(Collected data)
□ □ □ □
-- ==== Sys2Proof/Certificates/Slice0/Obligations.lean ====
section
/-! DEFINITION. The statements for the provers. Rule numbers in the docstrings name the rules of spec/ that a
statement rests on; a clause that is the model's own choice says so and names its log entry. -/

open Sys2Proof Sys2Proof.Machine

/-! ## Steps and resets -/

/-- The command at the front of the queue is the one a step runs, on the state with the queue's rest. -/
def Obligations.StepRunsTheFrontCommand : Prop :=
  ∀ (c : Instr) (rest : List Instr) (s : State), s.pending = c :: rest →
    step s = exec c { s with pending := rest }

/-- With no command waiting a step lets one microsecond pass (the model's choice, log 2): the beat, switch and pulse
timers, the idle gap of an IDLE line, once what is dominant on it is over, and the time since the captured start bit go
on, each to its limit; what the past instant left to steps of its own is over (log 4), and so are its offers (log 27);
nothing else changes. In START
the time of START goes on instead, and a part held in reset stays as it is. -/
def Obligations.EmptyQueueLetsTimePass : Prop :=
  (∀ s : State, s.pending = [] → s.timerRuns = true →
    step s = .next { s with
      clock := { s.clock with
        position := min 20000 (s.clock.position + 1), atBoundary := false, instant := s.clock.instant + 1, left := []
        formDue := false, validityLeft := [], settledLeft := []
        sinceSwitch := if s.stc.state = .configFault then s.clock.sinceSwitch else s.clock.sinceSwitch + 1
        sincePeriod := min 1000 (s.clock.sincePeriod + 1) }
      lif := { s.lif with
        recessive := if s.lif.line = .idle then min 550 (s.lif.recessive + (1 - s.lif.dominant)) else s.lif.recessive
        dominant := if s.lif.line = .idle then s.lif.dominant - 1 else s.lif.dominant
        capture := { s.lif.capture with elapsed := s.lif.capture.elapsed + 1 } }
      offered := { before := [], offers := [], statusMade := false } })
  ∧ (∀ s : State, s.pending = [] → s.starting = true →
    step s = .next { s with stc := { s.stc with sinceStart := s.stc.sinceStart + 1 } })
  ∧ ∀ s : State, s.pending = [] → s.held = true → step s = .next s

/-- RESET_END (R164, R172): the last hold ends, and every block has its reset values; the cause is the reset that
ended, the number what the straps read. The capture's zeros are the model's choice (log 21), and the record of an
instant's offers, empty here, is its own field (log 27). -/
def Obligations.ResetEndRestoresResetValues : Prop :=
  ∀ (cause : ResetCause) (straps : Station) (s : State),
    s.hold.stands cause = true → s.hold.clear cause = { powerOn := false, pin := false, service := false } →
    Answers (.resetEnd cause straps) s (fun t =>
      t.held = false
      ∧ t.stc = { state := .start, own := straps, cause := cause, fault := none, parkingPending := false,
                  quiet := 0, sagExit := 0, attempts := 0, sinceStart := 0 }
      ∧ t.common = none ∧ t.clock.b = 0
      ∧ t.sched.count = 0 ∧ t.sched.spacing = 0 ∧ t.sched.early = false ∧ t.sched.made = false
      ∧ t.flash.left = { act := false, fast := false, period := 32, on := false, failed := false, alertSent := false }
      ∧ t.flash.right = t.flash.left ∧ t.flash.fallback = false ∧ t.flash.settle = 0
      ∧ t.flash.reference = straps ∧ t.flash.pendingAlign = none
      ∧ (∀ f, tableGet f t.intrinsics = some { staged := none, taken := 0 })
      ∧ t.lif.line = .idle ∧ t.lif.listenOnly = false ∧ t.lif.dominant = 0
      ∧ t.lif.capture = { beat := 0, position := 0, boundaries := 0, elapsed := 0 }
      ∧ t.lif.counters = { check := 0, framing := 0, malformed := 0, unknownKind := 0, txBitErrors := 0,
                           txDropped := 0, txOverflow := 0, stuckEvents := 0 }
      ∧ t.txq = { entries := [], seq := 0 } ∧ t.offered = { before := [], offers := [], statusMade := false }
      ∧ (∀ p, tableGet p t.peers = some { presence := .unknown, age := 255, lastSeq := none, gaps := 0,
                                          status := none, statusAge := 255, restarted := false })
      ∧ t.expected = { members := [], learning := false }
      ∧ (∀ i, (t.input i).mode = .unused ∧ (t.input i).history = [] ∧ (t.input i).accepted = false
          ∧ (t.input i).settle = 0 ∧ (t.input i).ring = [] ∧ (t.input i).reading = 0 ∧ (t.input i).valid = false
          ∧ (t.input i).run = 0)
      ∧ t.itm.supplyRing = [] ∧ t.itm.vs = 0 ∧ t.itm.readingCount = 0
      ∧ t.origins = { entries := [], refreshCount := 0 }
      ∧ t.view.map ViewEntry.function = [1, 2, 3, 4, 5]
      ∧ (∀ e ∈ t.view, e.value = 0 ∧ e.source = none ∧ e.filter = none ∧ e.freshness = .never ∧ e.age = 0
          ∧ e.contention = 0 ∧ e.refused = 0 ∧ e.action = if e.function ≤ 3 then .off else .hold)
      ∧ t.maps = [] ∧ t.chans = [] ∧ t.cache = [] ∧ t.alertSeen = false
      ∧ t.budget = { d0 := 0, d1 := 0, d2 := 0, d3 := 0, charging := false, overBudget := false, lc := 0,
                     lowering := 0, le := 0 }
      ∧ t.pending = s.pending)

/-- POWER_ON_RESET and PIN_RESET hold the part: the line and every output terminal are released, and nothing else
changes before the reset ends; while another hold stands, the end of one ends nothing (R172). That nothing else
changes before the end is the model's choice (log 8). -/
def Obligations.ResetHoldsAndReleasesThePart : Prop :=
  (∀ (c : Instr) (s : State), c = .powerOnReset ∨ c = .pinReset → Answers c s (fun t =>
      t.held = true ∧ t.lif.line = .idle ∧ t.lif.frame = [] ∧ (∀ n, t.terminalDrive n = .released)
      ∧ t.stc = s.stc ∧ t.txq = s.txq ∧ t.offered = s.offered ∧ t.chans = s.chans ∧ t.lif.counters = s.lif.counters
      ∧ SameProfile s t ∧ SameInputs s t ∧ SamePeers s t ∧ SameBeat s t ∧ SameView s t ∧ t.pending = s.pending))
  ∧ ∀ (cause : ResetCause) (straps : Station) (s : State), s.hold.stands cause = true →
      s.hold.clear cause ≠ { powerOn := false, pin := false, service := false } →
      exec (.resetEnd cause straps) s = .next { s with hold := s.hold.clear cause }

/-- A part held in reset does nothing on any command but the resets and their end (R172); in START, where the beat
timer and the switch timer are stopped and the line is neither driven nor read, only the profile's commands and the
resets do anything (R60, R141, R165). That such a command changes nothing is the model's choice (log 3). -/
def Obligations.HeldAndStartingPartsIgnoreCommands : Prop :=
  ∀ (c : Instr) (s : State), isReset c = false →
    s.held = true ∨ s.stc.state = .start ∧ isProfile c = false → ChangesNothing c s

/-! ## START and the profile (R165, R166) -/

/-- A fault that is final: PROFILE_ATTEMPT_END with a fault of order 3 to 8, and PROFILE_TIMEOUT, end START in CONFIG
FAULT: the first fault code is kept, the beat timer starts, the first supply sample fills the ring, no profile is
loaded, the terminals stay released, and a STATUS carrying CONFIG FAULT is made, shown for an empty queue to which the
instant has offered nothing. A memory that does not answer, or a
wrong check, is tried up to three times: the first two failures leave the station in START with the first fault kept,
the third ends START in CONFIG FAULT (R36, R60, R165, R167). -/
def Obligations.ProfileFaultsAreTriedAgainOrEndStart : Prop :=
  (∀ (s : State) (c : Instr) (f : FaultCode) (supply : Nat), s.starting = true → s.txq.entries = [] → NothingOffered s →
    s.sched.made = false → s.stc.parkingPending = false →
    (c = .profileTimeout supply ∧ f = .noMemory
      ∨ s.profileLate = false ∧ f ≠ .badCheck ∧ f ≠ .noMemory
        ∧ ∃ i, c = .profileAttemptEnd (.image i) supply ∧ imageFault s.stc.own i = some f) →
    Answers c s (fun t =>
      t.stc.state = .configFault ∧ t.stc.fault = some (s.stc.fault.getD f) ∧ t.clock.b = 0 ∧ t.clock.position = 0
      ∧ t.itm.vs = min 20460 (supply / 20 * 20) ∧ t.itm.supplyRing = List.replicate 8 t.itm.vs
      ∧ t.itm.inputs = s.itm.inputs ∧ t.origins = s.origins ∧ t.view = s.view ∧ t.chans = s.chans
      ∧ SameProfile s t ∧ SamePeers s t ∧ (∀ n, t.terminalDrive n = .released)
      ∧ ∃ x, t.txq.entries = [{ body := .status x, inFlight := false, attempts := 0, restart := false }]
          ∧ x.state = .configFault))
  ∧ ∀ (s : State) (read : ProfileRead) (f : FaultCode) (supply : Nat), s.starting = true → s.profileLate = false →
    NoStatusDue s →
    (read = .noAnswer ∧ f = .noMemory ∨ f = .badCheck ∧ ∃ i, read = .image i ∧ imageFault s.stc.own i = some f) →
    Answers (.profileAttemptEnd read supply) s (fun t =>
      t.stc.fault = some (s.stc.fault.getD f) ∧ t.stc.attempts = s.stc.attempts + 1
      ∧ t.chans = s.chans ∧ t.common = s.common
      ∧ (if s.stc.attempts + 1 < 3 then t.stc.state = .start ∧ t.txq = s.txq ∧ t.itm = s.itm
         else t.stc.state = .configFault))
□ □ □ □
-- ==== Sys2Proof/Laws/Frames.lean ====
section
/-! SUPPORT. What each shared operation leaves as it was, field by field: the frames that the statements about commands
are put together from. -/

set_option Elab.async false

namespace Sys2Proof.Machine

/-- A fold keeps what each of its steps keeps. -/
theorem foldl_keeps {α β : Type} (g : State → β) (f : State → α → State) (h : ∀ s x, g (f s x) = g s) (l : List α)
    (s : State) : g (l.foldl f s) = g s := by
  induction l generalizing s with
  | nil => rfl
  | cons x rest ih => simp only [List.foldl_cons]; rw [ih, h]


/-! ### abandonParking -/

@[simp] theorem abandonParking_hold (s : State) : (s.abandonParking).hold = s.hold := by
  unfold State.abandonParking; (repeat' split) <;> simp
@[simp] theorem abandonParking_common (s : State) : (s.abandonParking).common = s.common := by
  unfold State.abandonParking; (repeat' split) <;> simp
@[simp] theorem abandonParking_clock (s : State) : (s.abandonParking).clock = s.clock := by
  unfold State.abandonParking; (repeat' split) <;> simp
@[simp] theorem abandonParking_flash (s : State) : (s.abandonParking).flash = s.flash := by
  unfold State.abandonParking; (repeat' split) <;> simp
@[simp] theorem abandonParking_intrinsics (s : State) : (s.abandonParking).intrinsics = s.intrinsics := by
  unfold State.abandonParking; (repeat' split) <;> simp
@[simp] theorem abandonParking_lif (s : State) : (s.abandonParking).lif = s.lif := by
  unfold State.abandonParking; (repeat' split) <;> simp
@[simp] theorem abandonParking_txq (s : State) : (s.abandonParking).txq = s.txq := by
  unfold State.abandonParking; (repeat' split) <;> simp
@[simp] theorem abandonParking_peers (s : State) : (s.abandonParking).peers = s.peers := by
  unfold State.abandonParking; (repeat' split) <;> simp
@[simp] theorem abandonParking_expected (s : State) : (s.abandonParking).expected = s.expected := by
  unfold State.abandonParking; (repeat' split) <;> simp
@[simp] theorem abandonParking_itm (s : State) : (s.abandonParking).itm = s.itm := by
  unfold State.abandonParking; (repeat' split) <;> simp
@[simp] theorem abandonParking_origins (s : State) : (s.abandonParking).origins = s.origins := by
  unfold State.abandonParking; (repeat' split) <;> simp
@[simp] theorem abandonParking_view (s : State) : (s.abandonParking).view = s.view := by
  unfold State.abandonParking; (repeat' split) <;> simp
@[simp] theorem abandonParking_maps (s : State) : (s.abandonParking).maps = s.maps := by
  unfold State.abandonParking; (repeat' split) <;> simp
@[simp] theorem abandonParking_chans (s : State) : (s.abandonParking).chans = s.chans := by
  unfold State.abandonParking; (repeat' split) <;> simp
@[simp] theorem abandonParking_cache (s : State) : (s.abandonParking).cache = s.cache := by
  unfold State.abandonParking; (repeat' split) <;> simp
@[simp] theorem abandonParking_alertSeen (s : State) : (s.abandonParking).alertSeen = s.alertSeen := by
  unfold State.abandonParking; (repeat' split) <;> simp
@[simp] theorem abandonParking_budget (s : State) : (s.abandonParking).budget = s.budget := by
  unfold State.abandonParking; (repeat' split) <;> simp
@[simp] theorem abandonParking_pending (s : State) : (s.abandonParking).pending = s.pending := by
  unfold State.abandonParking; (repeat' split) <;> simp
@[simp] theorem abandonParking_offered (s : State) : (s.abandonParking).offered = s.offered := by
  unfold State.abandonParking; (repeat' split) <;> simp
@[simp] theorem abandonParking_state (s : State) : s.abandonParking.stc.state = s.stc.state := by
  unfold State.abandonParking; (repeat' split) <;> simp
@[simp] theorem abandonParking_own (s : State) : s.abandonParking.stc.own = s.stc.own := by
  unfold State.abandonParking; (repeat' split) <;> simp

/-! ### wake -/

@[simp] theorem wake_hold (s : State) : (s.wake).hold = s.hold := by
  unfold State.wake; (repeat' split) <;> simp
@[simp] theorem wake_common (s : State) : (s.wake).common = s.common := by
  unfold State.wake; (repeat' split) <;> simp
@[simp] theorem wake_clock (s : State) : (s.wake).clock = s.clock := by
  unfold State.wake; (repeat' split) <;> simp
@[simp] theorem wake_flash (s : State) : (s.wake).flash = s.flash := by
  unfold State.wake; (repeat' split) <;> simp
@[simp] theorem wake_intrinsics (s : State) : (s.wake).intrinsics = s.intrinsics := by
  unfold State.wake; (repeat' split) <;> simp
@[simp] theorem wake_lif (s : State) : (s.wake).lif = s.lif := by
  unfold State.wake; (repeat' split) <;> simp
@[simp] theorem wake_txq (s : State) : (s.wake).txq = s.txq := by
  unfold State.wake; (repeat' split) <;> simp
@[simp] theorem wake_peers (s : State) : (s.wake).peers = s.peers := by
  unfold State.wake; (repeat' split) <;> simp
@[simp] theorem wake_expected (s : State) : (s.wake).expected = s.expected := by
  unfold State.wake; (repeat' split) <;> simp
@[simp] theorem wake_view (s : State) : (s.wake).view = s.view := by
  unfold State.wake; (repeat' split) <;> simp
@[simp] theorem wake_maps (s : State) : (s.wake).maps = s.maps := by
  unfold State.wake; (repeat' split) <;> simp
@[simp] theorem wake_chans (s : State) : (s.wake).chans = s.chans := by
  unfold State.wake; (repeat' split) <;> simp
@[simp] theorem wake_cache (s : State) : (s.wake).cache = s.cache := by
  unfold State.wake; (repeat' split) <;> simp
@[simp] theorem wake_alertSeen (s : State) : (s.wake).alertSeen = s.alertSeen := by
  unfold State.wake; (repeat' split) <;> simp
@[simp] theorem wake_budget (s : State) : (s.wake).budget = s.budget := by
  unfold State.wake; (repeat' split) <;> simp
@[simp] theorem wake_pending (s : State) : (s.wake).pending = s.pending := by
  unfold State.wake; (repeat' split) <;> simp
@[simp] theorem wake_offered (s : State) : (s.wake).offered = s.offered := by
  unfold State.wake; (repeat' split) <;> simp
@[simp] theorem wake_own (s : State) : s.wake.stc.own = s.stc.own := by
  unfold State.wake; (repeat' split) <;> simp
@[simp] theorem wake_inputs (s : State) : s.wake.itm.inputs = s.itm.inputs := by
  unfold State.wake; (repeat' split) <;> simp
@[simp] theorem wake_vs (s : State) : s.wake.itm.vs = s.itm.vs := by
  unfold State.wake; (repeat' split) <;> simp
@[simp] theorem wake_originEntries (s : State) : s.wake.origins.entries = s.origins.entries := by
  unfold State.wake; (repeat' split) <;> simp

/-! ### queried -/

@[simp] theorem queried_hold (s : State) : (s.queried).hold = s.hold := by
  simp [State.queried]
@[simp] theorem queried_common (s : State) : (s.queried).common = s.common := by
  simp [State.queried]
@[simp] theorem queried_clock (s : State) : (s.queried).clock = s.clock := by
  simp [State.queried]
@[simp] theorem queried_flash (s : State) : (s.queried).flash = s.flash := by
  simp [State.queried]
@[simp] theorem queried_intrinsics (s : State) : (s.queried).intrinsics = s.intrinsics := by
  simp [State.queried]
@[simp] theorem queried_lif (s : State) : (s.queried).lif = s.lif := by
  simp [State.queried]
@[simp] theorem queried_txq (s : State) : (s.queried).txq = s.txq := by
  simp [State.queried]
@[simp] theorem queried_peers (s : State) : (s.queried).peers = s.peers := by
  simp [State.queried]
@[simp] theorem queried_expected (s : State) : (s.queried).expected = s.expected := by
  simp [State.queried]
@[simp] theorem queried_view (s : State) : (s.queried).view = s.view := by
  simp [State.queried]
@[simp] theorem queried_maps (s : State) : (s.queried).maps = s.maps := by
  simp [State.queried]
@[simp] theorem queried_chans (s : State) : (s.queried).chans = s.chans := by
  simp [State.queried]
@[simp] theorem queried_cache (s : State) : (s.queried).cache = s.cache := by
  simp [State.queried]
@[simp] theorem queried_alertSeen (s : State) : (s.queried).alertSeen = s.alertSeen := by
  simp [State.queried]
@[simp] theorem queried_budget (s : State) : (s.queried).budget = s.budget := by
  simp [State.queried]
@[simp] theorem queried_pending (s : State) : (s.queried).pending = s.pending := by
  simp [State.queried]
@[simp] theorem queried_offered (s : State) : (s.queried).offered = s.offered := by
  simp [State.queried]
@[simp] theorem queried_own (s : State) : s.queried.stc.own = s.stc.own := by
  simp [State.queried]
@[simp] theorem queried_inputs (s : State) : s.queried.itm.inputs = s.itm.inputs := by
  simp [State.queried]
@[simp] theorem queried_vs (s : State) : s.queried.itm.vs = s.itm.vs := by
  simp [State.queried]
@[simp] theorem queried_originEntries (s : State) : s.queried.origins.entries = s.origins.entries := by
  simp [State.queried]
□ □ □ □
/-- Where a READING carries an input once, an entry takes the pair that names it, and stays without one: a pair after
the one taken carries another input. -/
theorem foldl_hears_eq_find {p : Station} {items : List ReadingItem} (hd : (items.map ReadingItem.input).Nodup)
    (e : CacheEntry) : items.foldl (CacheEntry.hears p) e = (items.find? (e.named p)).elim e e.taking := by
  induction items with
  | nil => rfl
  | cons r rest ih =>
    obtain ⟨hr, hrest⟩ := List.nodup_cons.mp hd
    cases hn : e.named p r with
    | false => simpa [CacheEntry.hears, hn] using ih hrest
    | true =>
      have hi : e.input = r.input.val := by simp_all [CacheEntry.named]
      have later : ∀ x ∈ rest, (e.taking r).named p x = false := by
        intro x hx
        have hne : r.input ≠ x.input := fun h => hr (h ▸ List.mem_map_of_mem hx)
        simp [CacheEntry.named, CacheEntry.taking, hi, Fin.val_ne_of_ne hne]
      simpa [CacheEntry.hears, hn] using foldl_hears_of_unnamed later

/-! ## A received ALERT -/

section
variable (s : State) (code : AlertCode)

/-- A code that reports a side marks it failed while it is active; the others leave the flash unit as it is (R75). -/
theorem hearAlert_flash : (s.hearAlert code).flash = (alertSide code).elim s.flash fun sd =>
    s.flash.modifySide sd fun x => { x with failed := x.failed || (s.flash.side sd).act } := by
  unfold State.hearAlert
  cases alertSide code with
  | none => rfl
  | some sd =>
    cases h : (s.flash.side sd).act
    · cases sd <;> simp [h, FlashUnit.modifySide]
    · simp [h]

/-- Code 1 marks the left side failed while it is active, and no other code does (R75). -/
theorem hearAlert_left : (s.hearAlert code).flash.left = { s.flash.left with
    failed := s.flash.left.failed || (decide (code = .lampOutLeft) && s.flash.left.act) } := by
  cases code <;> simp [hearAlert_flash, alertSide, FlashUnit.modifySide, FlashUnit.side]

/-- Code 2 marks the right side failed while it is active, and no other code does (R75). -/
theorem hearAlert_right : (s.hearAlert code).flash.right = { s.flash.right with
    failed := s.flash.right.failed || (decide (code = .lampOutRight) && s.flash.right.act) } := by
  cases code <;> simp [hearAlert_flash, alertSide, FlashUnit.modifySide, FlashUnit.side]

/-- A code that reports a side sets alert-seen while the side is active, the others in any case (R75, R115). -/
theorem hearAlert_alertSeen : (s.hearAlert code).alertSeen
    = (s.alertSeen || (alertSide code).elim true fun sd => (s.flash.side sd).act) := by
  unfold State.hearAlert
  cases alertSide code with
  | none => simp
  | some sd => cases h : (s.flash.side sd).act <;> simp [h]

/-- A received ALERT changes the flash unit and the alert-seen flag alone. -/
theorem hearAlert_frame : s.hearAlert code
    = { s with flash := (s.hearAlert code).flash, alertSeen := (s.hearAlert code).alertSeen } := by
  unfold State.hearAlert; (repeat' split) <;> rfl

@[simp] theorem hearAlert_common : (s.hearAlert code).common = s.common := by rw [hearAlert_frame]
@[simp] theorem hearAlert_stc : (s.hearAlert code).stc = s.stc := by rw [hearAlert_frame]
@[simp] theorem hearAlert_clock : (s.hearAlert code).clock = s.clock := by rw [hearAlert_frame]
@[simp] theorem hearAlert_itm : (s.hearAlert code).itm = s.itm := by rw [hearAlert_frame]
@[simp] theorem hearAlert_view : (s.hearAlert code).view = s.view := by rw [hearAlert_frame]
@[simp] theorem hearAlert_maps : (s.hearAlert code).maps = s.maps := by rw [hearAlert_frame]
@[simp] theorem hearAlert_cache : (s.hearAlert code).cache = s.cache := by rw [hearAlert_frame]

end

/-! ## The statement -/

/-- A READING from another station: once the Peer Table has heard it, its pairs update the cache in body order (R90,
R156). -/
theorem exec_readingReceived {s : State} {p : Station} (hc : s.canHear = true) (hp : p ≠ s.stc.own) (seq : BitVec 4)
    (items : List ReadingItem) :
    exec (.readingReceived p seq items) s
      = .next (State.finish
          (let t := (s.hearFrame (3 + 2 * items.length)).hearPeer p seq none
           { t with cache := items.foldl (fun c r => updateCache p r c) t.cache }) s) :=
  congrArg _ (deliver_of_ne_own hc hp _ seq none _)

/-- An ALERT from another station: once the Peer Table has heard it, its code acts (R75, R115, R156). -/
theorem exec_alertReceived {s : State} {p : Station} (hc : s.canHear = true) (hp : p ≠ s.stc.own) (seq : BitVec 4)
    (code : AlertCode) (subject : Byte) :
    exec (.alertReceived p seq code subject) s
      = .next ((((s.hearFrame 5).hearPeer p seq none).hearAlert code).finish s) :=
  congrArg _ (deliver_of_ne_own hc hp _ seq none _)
□ □ □ □
_Exercise aim_
Copy only this part of the entries above: the line with "s.sched.made = false", the line with "t.stc.state = .configFault ∧", and the lines between, all exactly as written.

_Response area_
    s.sched.made = false → s.stc.parkingPending = false →
    (c = .profileTimeout supply ∧ f = .noMemory
      ∨ s.profileLate = false ∧ f ≠ .badCheck ∧ f ≠ .noMemory
        ∧ ∃ i, c = .profileAttemptEnd (.image i) supply ∧ imageFault s.stc.own i = some f) →
    Answers c s (fun t =>
      t.stc.state = .configFault ∧ t.stc.fault = some (s.stc.fault.getD f) ∧ t.clock.b = 0 ∧ t.clock.position = 0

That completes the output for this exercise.